我想编写一个自定义url模板标签,它也适用于相对路径(而不仅仅是命名模式)并接受参数中的列表(后来用于调用不同的视图函数 - 这就是我需要请求对象的原因)。这是我在模板中的标记:
{% with '/views' (normally it's a var created in for loop) as link %}
<a href="{% url_for link params=('website','homepage') %}">Click</a>
{% endwith %}
和标记代码本身:
@register.simple_tag(takes_context = True)

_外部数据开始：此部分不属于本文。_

-- ==== Sys2Proof/Machine/Operands.lean ====
section
/-! DEFINITION. Operand forms: the address check (20_memory.md R63), the identity and the status byte as values
(30_encoding.md R95, R105), the address on the wire (R94) and the read address sequence (46_chip_model.md R256). -/
namespace Sys2Proof.Machine

/-- R63: "valid iff `a < 2^24`". -/
def addressValid (a : Word) : Bool := decide (a.toNat < 2 ^ 24)

/-- The wire address of a valid operand; R63: an invalid one is never masked, it is rejected before this is used. -/
def wireAddr (a : Word) : Addr := a.extractLsb' 0 24

/-- `if a >= 2^24: raise InvalidAddress(0, 0)` (R302). -/
def requireAddress (a : Word) (k : State → State) (s : State) : State :=
  if addressValid a then k s else raiseError .invalidAddress .idle 0 s

/-- R95: `{r0, r1, r2}`, big-endian. -/
def identityOf (rs : List Byte) : BitVec 24 := rs.getD 0 0 ++ rs.getD 1 0 ++ rs.getD 2 0

/-- R257: `[ID_VALUE[23:16], ID_VALUE[15:8], ID_VALUE[7:0]]`. -/
def identityBytes (v : BitVec 24) : List Byte := [v.extractLsb' 16 8, v.extractLsb' 8 8, v.extractLsb' 0 8]

/-- `zext_24(s)` (R105). -/
def zext24 (b : Byte) : BitVec 24 := b.zeroExtend 24

/-- The entry of a `READ_WRAP` table. -/
def lookupWrap (k : Nat × Nat) : List ((Nat × Nat) × Nat) → Option Nat
  | [] => none
  | (j, t) :: l => if k = j then some t else lookupWrap k l

/-- R256, R270: the address byte `i` of a read at `a` comes from, or none where the byte is a draw. -/
def readTarget (p : Params) (a i : Nat) : Option Nat :=
  let t := match p.readWrap with
    | none => a + i
    | some table => (lookupWrap (a, i) table).getD (a + i)
  if t < p.flashSize then some t else none

/-- R264: the aligned sector that contains an address, `a − (a mod SECTOR_SIZE)` (R263). -/
def sectorBase (p : Params) (a : Nat) : Nat := a - a % p.sectorSize

/-- The first address of the page that contains an address (R260). -/
def pageBase (p : Params) (a : Nat) : Nat := a - a % p.pageSize

/-- R258, R260: `(a mod PAGE_SIZE) + n ≤ PAGE_SIZE`. -/
def withinPage (p : Params) (a n : Nat) : Bool := decide (a % p.pageSize + n ≤ p.pageSize)

end Sys2Proof.Machine
end

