-- ==== Sys2Proof/Certificates/Slice0/Obligations.lean ====
section
/-! DEFINITION. The statements for the provers. Every statement holds for all parameters, all answers of the transport,
all states of the chip and all drawn values unless it says which. -/
namespace Sys2Proof.Claims
open Sys2Proof.Machine

/-- No call was made and nothing was drawn: transport, chip and environment are as before, and so are the parameters
and the requests that wait. -/
def NoTraffic (s t : State) : Prop :=
  t.bus = s.bus ∧ t.chip = s.chip ∧ t.env = s.env ∧ t.cfg = s.cfg ∧ t.port.waiting = s.port.waiting

/-- The operation has ended with a response: the response registers hold it, `PHASE` is IDLE, and the trace has grown
by the events `evs` (newest first) and the response (R103). -/
def Responds (s t : State) (evs : List TraceEvent) (r : Response) : Prop :=
  t.reg.phase = .idle ∧ t.reg.resp = some r ∧ t.trace = .rsp r :: (evs ++ s.trace)

/-- The operation goes on in phase `p`, with no response, and the trace has grown by `evs`. -/
def GoesOn (s t : State) (evs : List TraceEvent) (p : Phase) : Prop :=
  t.reg.phase = p ∧ t.reg.resp = s.reg.resp ∧ t.trace = evs ++ s.trace

/-- `i` is the host operation of request `r`. -/
def IsRequest (i : Instr) (r : Request) : Prop := ∃ e : Byte, encode e i = .request r

/-- `i` is one of the chip's commands. -/
def IsFrame (i : Instr) : Prop := ∃ e : Byte, ∃ f : Frame, encode e i = .frame f

/-- The next moves. -/
def Moves (evs : List Event) (s : State) : Prop := ∃ rest, s.env.sched = evs ++ rest

/-- The next `n` moves are FLASHCMD's. -/
def BlockMoves (n : Nat) (s : State) : Prop := Moves (List.replicate n .block) s

/-- The next drawn value is odd: an idle chip takes the next write enable (R253). -/
def WriteEnableTakes (s : State) : Prop := ∃ k ks, s.env.draws = k :: ks ∧ k % 2 = 1

/-- The modelled chip is the target and the line is closed. -/
def ClosedLine (s : State) : Prop := s.bus.target.toNat = s.cfg.chipSlot ∧ s.bus.frame = none

/-- The modelled chip is the target and `bs` has been sent in the open frame; `sawBusy` says that the chip was busy when
the frame began. -/
def FrameOn (sawBusy : Bool) (bs : List Byte) (s : State) : Prop :=
  s.bus.target.toNat = s.cfg.chipSlot ∧ s.bus.frame = some (.start sawBusy bs)

/-- The chip is busy, or was when the open frame began (log entry 23). -/
def BusyInFrame (sawBusy : Bool) (s : State) : Prop := sawBusy = true ∨ s.chip.busy ≠ none

/-- The open frame `o`, ended with `nIn` more bytes in, breaks a rule of the chip: bytes out follow bytes in, or it decodes to
nothing (R268); it is no read status on a chip that is busy, or was when it began (R262); it is a program or an erase,
and the latch is clear (R261), its address is from `FLASH_SIZE` up (R270), or it crosses its page (R260). -/
def FrameBreaksARule (s : State) (o : OpenFrame) (nIn : Nat) : Prop :=
  let d := decodeFrame s.cfg.eraseOpcode ⟨o.sent, o.nIn + nIn⟩
  o.mixed = true ∨ (∃ x, d = .error x) ∨ (BusyInFrame o.sawBusy s ∧ d ≠ .ok .rdsr) ∨
    (∃ a bs, d = .ok (.pp a bs) ∧ (s.chip.wel = false ∨ s.cfg.flashSize ≤ a.toNat ∨
      s.cfg.pageSize < a.toNat % s.cfg.pageSize + bs.length)) ∨
    ∃ a, d = .ok (.se a) ∧ (s.chip.wel = false ∨ s.cfg.flashSize ≤ a.toNat)

/-- Where the frame open on the modelled chip's line, ended by a read of `nIn` bytes, breaks a rule, `hazard` is set. -/
def EndSetsHazard (s t : State) (nIn : Nat) : Prop :=
  ∀ o, s.bus.target.toNat = s.cfg.chipSlot → s.bus.frame = some o → FrameBreaksARule s o nIn → t.chip.hazard = true

/-- Where the frame open on the modelled chip's line, ended by the bytes `bs`, breaks a rule, `hazard` is set. -/
def WriteSetsHazard (s t : State) (bs : List Byte) : Prop :=
  ∀ o, s.bus.target.toNat = s.cfg.chipSlot → s.bus.frame = some o → FrameBreaksARule s (o.push bs) 0 →
    t.chip.hazard = true

/-- R252: `b` is a status byte of the chip: WIP = 1 iff it is busy, the latch in bit 1 when it is idle, `STATUS_OPAQUE` in
bits 7:2 where that is given. -/
def ShowsStatus (s : State) (b : Byte) : Prop :=
  b.getLsbD 0 = s.chip.busy.isSome ∧ (s.chip.busy = none → b.getLsbD 1 = s.chip.wel) ∧
    ∀ o, s.cfg.statusOpaque = some o → b.extractLsb' 2 6 = o

/-- R253: what a write enable leaves of an idle chip: the latch set where the drawn bit is, else as before; all else as
before. -/
def TakesOrIgnoresWriteEnable (bit : Bool) (c d : Chip) : Prop :=
  (bit = true → d.wel = true) ∧ (bit = false → d.wel = c.wel) ∧ { d with wel := c.wel } = c

/-- The transport's next answers. -/
def Answers (as : List Answer) (s : State) : Prop := ∃ rest, s.env.answers = as ++ rest

end Sys2Proof.Claims

open Sys2Proof Sys2Proof.Machine Sys2Proof.Claims

/-! Encoding -/

/-- Words written out from R90 to R93, R100 and R101 (the requests from 95_test_vectors.md) decode to the instructions
they stand for. -/
def Obligations.WordsOfEveryRowDecode : Prop :=
  decode 0x20 (.frame ⟨[0b00000101], 1⟩) = .ok .rdsr ∧
  decode 0x20 (.frame ⟨[0b00000110], 0⟩) = .ok .wren ∧
  decode 0x20 (.frame ⟨[0b10011111], 3⟩) = .ok .rdid ∧
  decode 0x20 (.frame ⟨[0x03, 0x12, 0x34, 0x56], 2⟩) = .ok (.read 0x123456 2) ∧
  decode 0x20 (.frame ⟨[0x02, 0x00, 0x01, 0x00, 0xDE, 0xAD], 0⟩) = .ok (.pp 0x000100 [0xDE, 0xAD]) ∧
  decode 0x20 (.frame ⟨[0x20, 0x00, 0x12, 0x34], 0⟩) = .ok (.se 0x001234) ∧
  decode 0x20 (.request (.ofBundle 0x00000000000000000 [])) = .ok (.bind 0 0) ∧
  decode 0x20 (.request (.ofBundle 0x10000000000000000 [])) = .ok (.readIdentity 0 0) ∧
  decode 0x20 (.request (.ofBundle 0x20000000000000000 [])) = .ok (.readStatus 0 0) ∧
  decode 0x20 (.request (.ofBundle 0x30000000000000000 [])) = .ok (.writeEnable 0 0) ∧
  decode 0x20 (.request (.ofBundle 0x40012345600000002 [])) = .ok (.readData 0x123456 2) ∧
  decode 0x20 (.request (.ofBundle 0x50000010000000002 [0xDE, 0xAD])) = .ok (.pageProgram 0x100 2 [0xDE, 0xAD]) ∧
  decode 0x20 (.request (.ofBundle 0x60000123412345678 [])) = .ok (.sectorErase 0x1234 0x12345678) ∧
  decode 0x20 (.request (.ofBundle 0x7FFFFFFFF00000002 [])) = .ok (.waitReady 0xFFFFFFFF 2) ∧
  decode 0x20 (.request (.ofBundle 0xFFFFFFFFFFFFFFFFF [])) = .ok (.reserved 7 0xFFFFFFFF 0xFFFFFFFF)
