-- ==== Sys2Proof/Laws/State.lean ====
section
/-! SUPPORT. One lemma per field per update of the state, all by rfl. -/
namespace Sys2Proof.Machine

/-! log -/

@[simp] theorem State.log_cfg (s : State) (e : TraceEvent) : (s.log e).cfg = s.cfg := rfl
@[simp] theorem State.log_reg (s : State) (e : TraceEvent) : (s.log e).reg = s.reg := rfl
@[simp] theorem State.log_port (s : State) (e : TraceEvent) : (s.log e).port = s.port := rfl
@[simp] theorem State.log_bus (s : State) (e : TraceEvent) : (s.log e).bus = s.bus := rfl
@[simp] theorem State.log_chip (s : State) (e : TraceEvent) : (s.log e).chip = s.chip := rfl
@[simp] theorem State.log_env (s : State) (e : TraceEvent) : (s.log e).env = s.env := rfl
@[simp] theorem State.log_trace (s : State) (e : TraceEvent) : (s.log e).trace = e :: s.trace := rfl

/-! goto -/

@[simp] theorem goto_cfg (p : Phase) (s : State) : (goto p s).cfg = s.cfg := rfl
@[simp] theorem goto_port (p : Phase) (s : State) : (goto p s).port = s.port := rfl
@[simp] theorem goto_bus (p : Phase) (s : State) : (goto p s).bus = s.bus := rfl
@[simp] theorem goto_chip (p : Phase) (s : State) : (goto p s).chip = s.chip := rfl
@[simp] theorem goto_env (p : Phase) (s : State) : (goto p s).env = s.env := rfl
@[simp] theorem goto_trace (p : Phase) (s : State) : (goto p s).trace = s.trace := rfl
@[simp] theorem goto_bound (p : Phase) (s : State) : (goto p s).reg.bound = s.reg.bound := rfl
@[simp] theorem goto_handle (p : Phase) (s : State) : (goto p s).reg.handle = s.reg.handle := rfl
@[simp] theorem goto_phase (p : Phase) (s : State) : (goto p s).reg.phase = p := rfl
@[simp] theorem goto_op (p : Phase) (s : State) : (goto p s).reg.op = s.reg.op := rfl
@[simp] theorem goto_arg0 (p : Phase) (s : State) : (goto p s).reg.arg0 = s.reg.arg0 := rfl
@[simp] theorem goto_arg1 (p : Phase) (s : State) : (goto p s).reg.arg1 = s.reg.arg1 := rfl
@[simp] theorem goto_sr (p : Phase) (s : State) : (goto p s).reg.sr = s.reg.sr := rfl
@[simp] theorem goto_polls (p : Phase) (s : State) : (goto p s).reg.polls = s.reg.polls := rfl
@[simp] theorem goto_resp (p : Phase) (s : State) : (goto p s).reg.resp = s.reg.resp := rfl

/-! setSr -/

@[simp] theorem setSr_cfg (b : Byte) (s : State) : (setSr b s).cfg = s.cfg := rfl
@[simp] theorem setSr_port (b : Byte) (s : State) : (setSr b s).port = s.port := rfl
@[simp] theorem setSr_bus (b : Byte) (s : State) : (setSr b s).bus = s.bus := rfl
@[simp] theorem setSr_chip (b : Byte) (s : State) : (setSr b s).chip = s.chip := rfl
@[simp] theorem setSr_env (b : Byte) (s : State) : (setSr b s).env = s.env := rfl
@[simp] theorem setSr_trace (b : Byte) (s : State) : (setSr b s).trace = s.trace := rfl
@[simp] theorem setSr_bound (b : Byte) (s : State) : (setSr b s).reg.bound = s.reg.bound := rfl
@[simp] theorem setSr_handle (b : Byte) (s : State) : (setSr b s).reg.handle = s.reg.handle := rfl
@[simp] theorem setSr_phase (b : Byte) (s : State) : (setSr b s).reg.phase = s.reg.phase := rfl
@[simp] theorem setSr_op (b : Byte) (s : State) : (setSr b s).reg.op = s.reg.op := rfl
@[simp] theorem setSr_arg0 (b : Byte) (s : State) : (setSr b s).reg.arg0 = s.reg.arg0 := rfl
@[simp] theorem setSr_arg1 (b : Byte) (s : State) : (setSr b s).reg.arg1 = s.reg.arg1 := rfl
@[simp] theorem setSr_sr (b : Byte) (s : State) : (setSr b s).reg.sr = b := rfl
@[simp] theorem setSr_polls (b : Byte) (s : State) : (setSr b s).reg.polls = s.reg.polls := rfl
@[simp] theorem setSr_resp (b : Byte) (s : State) : (setSr b s).reg.resp = s.reg.resp := rfl

/-! setPolls -/

@[simp] theorem setPolls_cfg (v : Word) (s : State) : (setPolls v s).cfg = s.cfg := rfl
@[simp] theorem setPolls_port (v : Word) (s : State) : (setPolls v s).port = s.port := rfl
@[simp] theorem setPolls_bus (v : Word) (s : State) : (setPolls v s).bus = s.bus := rfl
@[simp] theorem setPolls_chip (v : Word) (s : State) : (setPolls v s).chip = s.chip := rfl
@[simp] theorem setPolls_env (v : Word) (s : State) : (setPolls v s).env = s.env := rfl
@[simp] theorem setPolls_trace (v : Word) (s : State) : (setPolls v s).trace = s.trace := rfl
@[simp] theorem setPolls_bound (v : Word) (s : State) : (setPolls v s).reg.bound = s.reg.bound := rfl
@[simp] theorem setPolls_handle (v : Word) (s : State) : (setPolls v s).reg.handle = s.reg.handle := rfl
@[simp] theorem setPolls_phase (v : Word) (s : State) : (setPolls v s).reg.phase = s.reg.phase := rfl
@[simp] theorem setPolls_op (v : Word) (s : State) : (setPolls v s).reg.op = s.reg.op := rfl
@[simp] theorem setPolls_arg0 (v : Word) (s : State) : (setPolls v s).reg.arg0 = s.reg.arg0 := rfl
@[simp] theorem setPolls_arg1 (v : Word) (s : State) : (setPolls v s).reg.arg1 = s.reg.arg1 := rfl
@[simp] theorem setPolls_sr (v : Word) (s : State) : (setPolls v s).reg.sr = s.reg.sr := rfl
@[simp] theorem setPolls_polls (v : Word) (s : State) : (setPolls v s).reg.polls = v := rfl
@[simp] theorem setPolls_resp (v : Word) (s : State) : (setPolls v s).reg.resp = s.reg.resp := rfl

/-! setBound -/

@[simp] theorem setBound_cfg (h : Word) (s : State) : (setBound h s).cfg = s.cfg := rfl
@[simp] theorem setBound_port (h : Word) (s : State) : (setBound h s).port = s.port := rfl
@[simp] theorem setBound_bus (h : Word) (s : State) : (setBound h s).bus = s.bus := rfl
@[simp] theorem setBound_chip (h : Word) (s : State) : (setBound h s).chip = s.chip := rfl
@[simp] theorem setBound_env (h : Word) (s : State) : (setBound h s).env = s.env := rfl
@[simp] theorem setBound_trace (h : Word) (s : State) : (setBound h s).trace = s.trace := rfl
@[simp] theorem setBound_bound (h : Word) (s : State) : (setBound h s).reg.bound = true := rfl
@[simp] theorem setBound_handle (h : Word) (s : State) : (setBound h s).reg.handle = h := rfl
@[simp] theorem setBound_phase (h : Word) (s : State) : (setBound h s).reg.phase = s.reg.phase := rfl
@[simp] theorem setBound_op (h : Word) (s : State) : (setBound h s).reg.op = s.reg.op := rfl
@[simp] theorem setBound_arg0 (h : Word) (s : State) : (setBound h s).reg.arg0 = s.reg.arg0 := rfl
@[simp] theorem setBound_arg1 (h : Word) (s : State) : (setBound h s).reg.arg1 = s.reg.arg1 := rfl
@[simp] theorem setBound_sr (h : Word) (s : State) : (setBound h s).reg.sr = s.reg.sr := rfl
@[simp] theorem setBound_polls (h : Word) (s : State) : (setBound h s).reg.polls = s.reg.polls := rfl
@[simp] theorem setBound_resp (h : Word) (s : State) : (setBound h s).reg.resp = s.reg.resp := rfl

/-! respond -/

@[simp] theorem respond_cfg (c : ResultCode) (p : Phase) (v : BitVec 24) (d : List Byte) (s : State) : (respond c p v d s).cfg = s.cfg := rfl
@[simp] theorem respond_port (c : ResultCode) (p : Phase) (v : BitVec 24) (d : List Byte) (s : State) : (respond c p v d s).port = { s.port with stream := [] } := rfl
@[simp] theorem respond_bus (c : ResultCode) (p : Phase) (v : BitVec 24) (d : List Byte) (s : State) : (respond c p v d s).bus = s.bus := rfl
@[simp] theorem respond_chip (c : ResultCode) (p : Phase) (v : BitVec 24) (d : List Byte) (s : State) : (respond c p v d s).chip = s.chip := rfl
@[simp] theorem respond_env (c : ResultCode) (p : Phase) (v : BitVec 24) (d : List Byte) (s : State) : (respond c p v d s).env = s.env := rfl
@[simp] theorem respond_trace (c : ResultCode) (p : Phase) (v : BitVec 24) (d : List Byte) (s : State) : (respond c p v d s).trace = .rsp ⟨c, p, v, d⟩ :: s.trace := rfl
@[simp] theorem respond_bound (c : ResultCode) (p : Phase) (v : BitVec 24) (d : List Byte) (s : State) : (respond c p v d s).reg.bound = s.reg.bound := rfl
@[simp] theorem respond_handle (c : ResultCode) (p : Phase) (v : BitVec 24) (d : List Byte) (s : State) : (respond c p v d s).reg.handle = s.reg.handle := rfl
@[simp] theorem respond_phase (c : ResultCode) (p : Phase) (v : BitVec 24) (d : List Byte) (s : State) : (respond c p v d s).reg.phase = .idle := rfl
@[simp] theorem respond_op (c : ResultCode) (p : Phase) (v : BitVec 24) (d : List Byte) (s : State) : (respond c p v d s).reg.op = s.reg.op := rfl
@[simp] theorem respond_arg0 (c : ResultCode) (p : Phase) (v : BitVec 24) (d : List Byte) (s : State) : (respond c p v d s).reg.arg0 = s.reg.arg0 := rfl
@[simp] theorem respond_arg1 (c : ResultCode) (p : Phase) (v : BitVec 24) (d : List Byte) (s : State) : (respond c p v d s).reg.arg1 = s.reg.arg1 := rfl
@[simp] theorem respond_sr (c : ResultCode) (p : Phase) (v : BitVec 24) (d : List Byte) (s : State) : (respond c p v d s).reg.sr = s.reg.sr := rfl
@[simp] theorem respond_polls (c : ResultCode) (p : Phase) (v : BitVec 24) (d : List Byte) (s : State) : (respond c p v d s).reg.polls = s.reg.polls := rfl
@[simp] theorem respond_resp (c : ResultCode) (p : Phase) (v : BitVec 24) (d : List Byte) (s : State) : (respond c p v d s).reg.resp = some ⟨c, p, v, d⟩ := rfl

def url_for(context, parser, token):
request = context['request']
bits = token.split_contents()
if len(bits) < 2:
raise TemplateSyntaxError("'%s' takes at least one argument"
" (path to a view)" % bits[0])
try:
if "/" in bits[1]:
bits[1] = unicodedata.normalize('NFKD', bits[1]).encode('utf-8', 'ignore')
try:
bits[1] = resolve(bits[1].replace("'","")).url_name
except Exception as e:
log.error('Exception when resolving url for tag: %s' % e)
viewname = bits[1]
except Exception as exc:
raise
args = []
kwargs = {}
asvar = None
bits = bits[2:]
if len(bits):
for bit in bits:
if 'params' in bit:
par = ast.literal_eval(bit.split('=')[1])
my_function(request, par[0], par[1])
break
from django.core.urlresolvers import reverse, NoReverseMatch
url = ''
try:
url = reverse(viewname, args=args, kwargs=kwargs, current_app=context.current_app)
except NoReverseMatch:
exc_info = sys.exc_info()
if settings.SETTINGS_MODULE:
project_name = settings.SETTINGS_MODULE.split('.')[0]
try:
url = reverse(project_name + '.' + view_name,
args=args, kwargs=kwargs,
current_app=context.current_app)
except NoReverseMatch:
six.reraise(*exc_info)
else:
raise
return url
不幸的是,我现在唯一能做到的就是TemplateSyntaxError at /: Could not parse the remainder: '('website','homepage')' from '('website','homepage')'。在此之前,我试图monkeypatch原始的url标记和URLNode但我有一堆不同的问题。任何有助于解决此问题的帮助。
答案 0 :(得分:1)
模板文件不是Python。因此,你不能用你的论点做元组事。相反,重构模板标记以采用这种语法:
{% url_for link params='website homepage' %}
然后,在解析模板标记中的bits变量时,您必须考虑到这一点。
它最终归结为解析字符串。
https://docs.djangoproject.com/en/dev/howto/custom-template-tags/#writing-the-compilation-function
请参阅“token.contents”和“token.split_contents()”的注释。